Ummm...your simulation should be constantly adding new players at 1500 that play some games, lose ratings, then remove themselves from the system.  Otherwise, you're not testing anything close to reality.  It's an open system, not a closed system.  New players come in, lose a lot, and leave.  New players that don't lose a lot tend to stick longer.  Inflation is inevitable.

I appreciate any constructive critique to my approach including yours. My knowledge on the workings of rating systems is very limited and Professor Glickman's paper I've only read this morning. I was just curious what realistic deviation can be expected to arise from the Glicko formulas alone.

I don't know how to get a handle on the realistic chance of players entering and leaving the pool. Could you suggest a realistic formula which in the function of the pool size, the number of played games by a player and the player's rating would tell the probability that a certain player would leave the pool or a new player would enter the pool at the end of some rating cycle.

Idrinkyourhealth

I think the time is important factor - when its allowed more time to think - the difference between 2 equal players can be higher since one of them takes it seriously and spends more time per move than other one, that just moves after 5 min thinking (like me, in the past). 

And in the bliz/bullet the time is limited so both opponents spend equal time thinking moves because its very limited.
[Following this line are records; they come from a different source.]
/-- A fresh segment branch with its first segment key (log entry 65). -/
def State.deriveSegment (s : State) : State :=
  let s := { s with keys := { s.keys with held := false } }
  let s := (s.keyOp.storeKey 9 ((s.slot 9).gen + 1) s.branchKey).setSlot 11 KeySlot.empty
  let s := { s with segUse := none, segNew := false,
                    link := { s.link with previous := [], previousGen := 0 },
                    nodes := s.nodes.map fun (x : Nat × Node) => (x.1, x.2.newKeys true) }
  s.newSegmentKey

/-- R618: what JOINED derives: the image branch, and the segment branch unless it is held. -/
def State.joinKeys (s : State) : State :=
  let v := hkdf384 (s.keyValue 3) (leBytes 8 (s.obj 0x1201 0)) (label "zuine image") 32
  let s := s.keyOp.storeKey 12 ((s.slot 12).gen + 1) v
  if s.keys.held then s else s.deriveSegment

/-- R633: the segment branch is renewed; every node must rejoin. -/
def State.renewSegment (s : State) : State × Nat :=
  if s.joinState = 2 ∧ s.keys.held then
    let s := s.deriveSegment
    let all := (s.nodes.filter fun x => x.2.joined).map Prod.fst
    let s := { s with link := { s.link with nodes := [] },
                      nodes := s.nodes.map fun x => (x.1, { x.2 with joined := false }) }
    (all.foldl State.tellBound s, 0)
  else (s, 10)

/-- R632: slot 9 is re-anchored to the root and held, then the company key is invalidated and the
commissioning anchor is the factory's again. -/
def State.keyDecommission (s : State) : State :=
  let k := s.slot 9
  let s := { s with keys := { s.keys with held := decide (k.state = 1) } }
  let s := if k.state = 1 then s.setSlot 9 { k with record := some (aesWrap (s.wrapKey 9) k.value) } else s
  (s.keyInvalidate 3).setOct 0x7001 0 []

end Sys2Proof.Machine
end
In online chess u always can use the time factor as an advantage, since some pple can spend more time in this site

DiogenesDue

Unfortunately, I have no idea about the ratio of chess.com accounts that stay vs. leave.  That's the kind of info you would need to do a good simulation.  Please note that because of the ease of creating multiple accounts, it's even messier than OTB ratings.  Anyone can create an account, lose several hundred ratings points, quit, and restart at 1200 again as often as they are willing to set up new Email accounts.  Accounts are created specifically for sandbagging or playing in certain brackets, etc.

Ziggyblitz

Ziryab :- Rating pools may have the same average but they have different populations of players. Another example might be at Gameknot where they have a separate rating system for team games and these tend to be much lower for any individual player, much the same as Chess960 here.

Ziryab
Ziggyblitz wrote:

Ziryab :- Rating pools may have the same average but they have different populations of players. Another example might be at Gameknot where they have a separate rating system for team games and these tend to be much lower for any individual player, much the same as Chess960 here.

There was not a separate rating pool at GK when I played there, but there was more cheating in team games.

L_coolmint

Hello everyone,

Looking at the two charts provided on page one of this discussion thread, I think it is important for us to consider the data from a different perspective.

Currently, the focus has been on an average rating of 1099 vs 1349 in live vs online chess ratings, respectively.

However, both graph seem to show a median score that is only + or - 50 points. And, I further believe believe that this disparity is caused because the live data graph is wider than the online data graph.

Therefore, we would see that the average ratings, if both the graphs were compared in their respective ratios to each other, are in fact very similar.

Ultimately, looking at the face-value of these graphs may lead to the belief that the scores are statistically significantly different. But, with further analysis, both live and online chess ratings will be shown to be accurate.